The list ends with a disclaimer that the tallies are estimates pending “continuing audit and verification by our firm.”

Who Reviews the Fee Charges?

The suits raise an intriguing question: Who, if anyone, is checking foreclosure bills to make sure the charges conform to what is allowed in the court rule?

If a foreclosure proceeds to judgment and the property is heading to a sheriff’s sale, the AOC’s foreclosure unit does the checking.

Under reforms instituted last year, a standard certification of amount due is consulted and AOC workers make sure the right amounts have been put down by the lender’s attorney.

When it comes to the lawyer’s fee, which depends on the amount owed, if the certification calls for, say, a $10,000 fee and the lawyer is entitled to $2,500, the AOC “crosses out $10,000 and puts in $2,500,” says Kevin Wolfe, the AOC’s assistant director for civil practice.

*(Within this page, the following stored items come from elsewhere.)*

/-- The step of R99, once in a round of the tiles' loops: the ceiling of the running tile with the highest rail falls, or
that of the lowest rail rises, lowest index first (DEDUCED, log entry 46). -/
def State.capRound (s : State) (inputMw : Nat) : State :=
  let cap := s.appliedCap * 1000
  if cap < inputMw then
    let best := (s.runningTiles.filter fun x => decide (550 < x.2.vCap)).foldl (fun (a : Option (Nat × Gov)) x =>
      match a with
      | some b => if b.2.rail < x.2.rail then some x else a
      | none => some x) none
    match best with
    | some b => s.onGov b.1 fun g => { g with vCap := lowerCeil g.vCap g.rail }
    | none => s
  else if inputMw * 100 ≤ cap * 97 then
    let best := (s.runningTiles.filter fun x => decide (x.2.vCap < 850)).foldl (fun (a : Option (Nat × Gov)) x =>
      match a with
      | some b => if x.2.rail < b.2.rail then some x else a
      | none => some x) none
    match best with
    | some b => s.onGov b.1 fun g => { g with vCap := raiseCeil g.vCap }
    | none => s
  else s

/-- Marks a tile's loop in the present round; a tile seen again begins the next round (R99) (DEDUCED, log entry 46). -/
def State.roundOf (s : State) (t inputMw : Nat) : State :=
  if bitOf s.tel.loopSeen.toNat t then
    let s1 := s.capRound inputMw
    { s1 with tel := { s1.tel with loopSeen := BitVec.ofNat 8 (2 ^ t) } }
  else { s with tel := { s.tel with loopSeen := s.tel.loopSeen ||| BitVec.ofNat 8 (2 ^ t) } }

/-- Whether the electrical limit binds: 420 A, 4,000 W, or 87.0 A of main input below 46.0 V (R98; 17 R588). -/
def senseOver (x : Sensors) : Bool :=
  decide (420000 < x.currentMa) || decide (4000000 < x.inputMw) ||
    (decide (x.inputMv < 46000) && decide (87000 * x.inputMv < x.inputMw * 1000))

/-- Thermal and electrical ceilings of a tile (R97, R98, R116) (DEDUCED, log entry 66). -/
def State.ceilings (s : State) (t : Nat) (x : Sensors) : State :=
  let s1 := match s.tiles[t]? with
    | some y => if decide (1000 < x.tj) && !y.gov.thermalOn then s.event 0x0006 t 0 0 0 0 else s
    | none => s
  s1.onGov t fun g =>
    { g with thermalOn := decide (1000 < x.tj)
             vThermal := if 1000 < x.tj then lowerCeil g.vThermal g.rail
                         else if x.tj ≤ 970 then raiseCeil g.vThermal else g.vThermal
             vElectrical := if senseOver x then lowerCeil g.vElectrical g.rail else raiseCeil g.vElectrical }

/-- The limit that sets a ceiling, in the order of R110. -/
def Gov.ceilLimit (g : Gov) : Nat :=
  if g.ceiling = 850 then limRailMax
  else if g.vThermal = g.ceiling then limThermal
  else if g.vElectrical = g.ceiling then limElectrical
  else limCap

/-- Change of pace of a limit: it binds, it has released, or neither (R100). -/
def State.paceStep (s : State) (g : Gov) (x : Sensors) (lim : Nat) : Nat :=
  let cap := s.appliedCap * 1000
  let binds := if lim = limThermal then decide (1000 < x.tj)
               else if lim = limElectrical then senseOver x else decide (cap < x.inputMw)
  let free := if lim = limThermal then decide (x.tj ≤ 970)
              else if lim = limElectrical then !(senseOver x) else decide (x.inputMw * 100 ≤ cap * 97)
  if binds then max 1 (g.pace - 1) else if free then min 64 (g.pace + 1) else g.pace

/-- R110: the limit that governs a rail. A paced tile's is the limit that paces it (DEDUCED, log entry 66). -/
def Gov.railLimit (g : Gov) (x : Sensors) (held : Bool) (req applied : Nat) : Nat :=
  if held then limFloor
  else if g.ceiling < g.effFloor then g.ceilLimit
  else if applied = req then (if g.policy.mode ≠ 0 ∧ senseBeat x req < g.policy.target then limRailMax else limNone)
  else if applied = g.effFloor then limFloor
  else g.ceilLimit

/-- R106, R100, R95: the resolution of a tile, and the step of its rail where it moves. A tile that is fenced is held at 850 mV
(R107). -/
def State.resolve (s : State) (t : Nat) (x : Sensors) (moves : Bool) : State :=
  match s.tiles[t]? with
  | none => s
  | some y =>
    let g0 := { y.gov with ceiling := min (min y.gov.vThermal y.gov.vElectrical) (min y.gov.vCap 850) }
    let eff := g0.effFloor
    let req := if g0.policy.mode = 0 then g0.policy.target else senseRail x g0.policy.target
    let applied := if g0.floorFence then 850 else max eff (min req g0.ceiling)
    let paced := decide (g0.ceiling < eff)
    let lim := g0.railLimit x g0.floorFence req applied
    let s1 := s.onGov t fun _ =>
      { g0 with applied := applied, limit := lim, rail := if moves then railStep g0.rail applied else g0.rail
                pace := if paced then s.paceStep g0 x lim else 64 }
    s1.clampTile t x paced lim

/-- A job running on a tile stops when the tile is fenced (05 R197; 16 R584) (DESIGN CHOICE, log entry 120). -/
def State.fenceJobs (s : State) (t : Nat) : State :=
  (s.work.jobs.filter fun j => (j.st == .running || j.st == .pausing) && (s.tilesOfJob j).contains t).foldl
    (fun st j => (st.failJob j.handle stNoResource true).settle) s

/-- R107: the tile is held at 850 mV with issue stopped, and fenced. -/
def State.floorExceeded (s : State) (t : Nat) : State :=
  match s.tiles[t]? with
  | some y =>
    if y.gov.floorFence then s
    else ((s.onGov t fun g => { g with floorFence := true, applied := 850 }).event 0x0005 t 0 0 0 0).fenceJobs t
  | none => s

/-- R96: issue stops and the rail rises four steps. -/
def State.emergencyOn (s : State) (t : Nat) : State :=
  s.onGov t fun g => { g with emergency := true, rail := min 850 (g.rail + 20) }

/-- R96: issue resumes, the sentinel floor is held at the new rail, SLACK_EMERGENCY is recorded. -/
def State.emergencyOff (s : State) (t : Nat) : State :=
  (s.onGov t fun g => { g with emergency := false, heldFloor := some g.rail, emergCount := g.emergCount + 1, emergTimes := s.clk.nowUs :: g.emergTimes }).event 0x0002 t 0 0 0 0

/-- GOVERNOR_LOOP of tile `t`: limits, emergency, floor, resolution, clamps and replies. The loop that finds an emergency moves
the rail by its four steps alone (R95, R96). -/
def governorLoopStep (t : Nat) (x : Sensors) (s : State) : State :=
  match s.tiles[t]? with
  | none => s
  | some y =>
    if !s.tileOn t || !y.gov.floorSet then s
    else
      let s1 := (s.ageHeld t x).onGov t fun g =>
        { g with sentinelFloor := x.floorMv, tj := x.tj, minSlack := x.slack, powerMw := x.powerMw, beatMhz := senseBeat x g.rail }
      let s2 : State := { s1 with tel := { s1.tel with inputMw := x.inputMw, inputMv := x.inputMv, capLive := s.tel.carrierCap } }
      let s3 := (s2.roundOf t x.inputMw).ceilings t x
      let begins := !y.gov.emergency && decide (x.slack < 16)
      let s4 := if begins then s3.emergencyOn t
                else if y.gov.emergency && decide (32 ≤ x.slack) then s3.emergencyOff t else s3
      let s5 := if (s4.tiles[t]?).any fun z => decide (850 < z.gov.vFloor) then s4.floorExceeded t else s4
      ((s5.resolve t x !begins).clampModule).policyReplies
def execGovernorLoop (t : Nat) (sense : Sensors) (s : State) : Host.Outcome State Fault Refusal :=
  .next (governorLoopStep t sense s)

/-- SLACK_EMERGENCY: a sentinel of a tile that has its floor reports less than 4 %. -/
def slackEmergencyStep (t : Nat) (s : State) : State :=
  match s.tiles[t]? with
  | some y => if s.tileOn t && y.gov.floorSet && !y.gov.emergency then s.emergencyOn t else s
  | none => s
def execSlackEmergency (t : Nat) (s : State) : Host.Outcome State Fault Refusal := .next (slackEmergencyStep t s)

/-- FLOOR_HOLD_EXPIRY. -/
def floorHoldExpiryStep (t : Nat) (s : State) : State := s.onGov t fun g => { g with heldFloor := none }
def execFloorHoldExpiry (t : Nat) (s : State) : Host.Outcome State Fault Refusal := .next (floorHoldExpiryStep t s)

/-- FLOOR_MEASURE: the first margin floor of a powered tile is set; a fence of FLOOR_EXCEEDED ends when the new floor is at
or below 850 mV, and is made again otherwise (R94, R107). -/
def floorMeasureStep (t floorMv : Nat) (s : State) : State :=
  match s.tiles[t]? with
  | none => s
  | some y =>
    if !s.tileOn t || y.gov.floorSet then s
    else
      let s1 := s.onGov t fun g => { g with sentinelFloor := floorMv, floorSet := true, floorFence := false }
      if (s1.tiles[t]?).any fun z => decide (850 < z.gov.vFloor) then s1.floorExceeded t else s1
def execFloorMeasure (t floorMv : Nat) (s : State) : Host.Outcome State Fault Refusal := .next (floorMeasureStep t floorMv s)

As for costs, besides the $50 for a lis pendens filing, the schedule allows $200 to cover the foreclosure filing fee, $10 for a writ of execution and $35 per defendant for service of process.

Wolfe says sometimes a cost seems out of line with the rules. “If the office thought it was high, they would either strike it or seek clarification,” Wolfe says.

But the court has no role in checking the fees and costs that are charged to property owners – like the ones in the federal suits – who pay or redeem mortgages before the foreclosure goes to judgment.

Lawyers who represent debtors seeking protection from foreclosure in bankruptcy court suggest there are limits to how much scrutiny they can give to lender’s legal fees for foreclosure and for creditors’ bankruptcy filings such as proofs of claim. The test is whether the amounts seem reasonable.

“There’s a fairly standard amount for costs and a fairly standard amount for fees,” says Steven Kartzman of Mellinger, Sanders & Kartzman in Morris Plains. He objects when something is clearly out of line.

But when it comes to mistakes in charges set by law or rule, “I never found a case where I could say ‘these guys did it on purpose,’” Kartzman says.

Virginia Fortunato, an associate in the office of Mark Goldman in East Orange, says it’s often difficult to tell from filings by lenders’ lawyers in Chapter 13s whether fees and costs are for bankruptcy or foreclosure.

Sometimes, firms will charge seemingly large amounts for inspections to ensure that the debtor is occupying a home that is subject to foreclosure, Fortunato says.

The charge can range from $10 to $125 for what is simply a “drive-by” inspection, she says. “What I tell attorneys for the mortgage company is, ‘Sign me up because I want the job of doing drive-bys for $100,’” she jokes.

Debtor’s attorneys must do a cost-benefit analysis before getting crazed about lenders’ legal fees, she says.

“One of the things we have to look at before we object to the foreclosure fees and nickel and dime them is whether it is beneficial to the debtor to pay us anywhere from $275 an hour to $325 an hour to object to a $25 fee,” she says.

Finally, there are foreclosure defendants who have no attorneys. These defendants are concentrating on keeping their homes, not on whether the legal fees are a few dollars too high, Adler says.

“If it’s two or three thousand and they get their house back, they’re happy,” he says.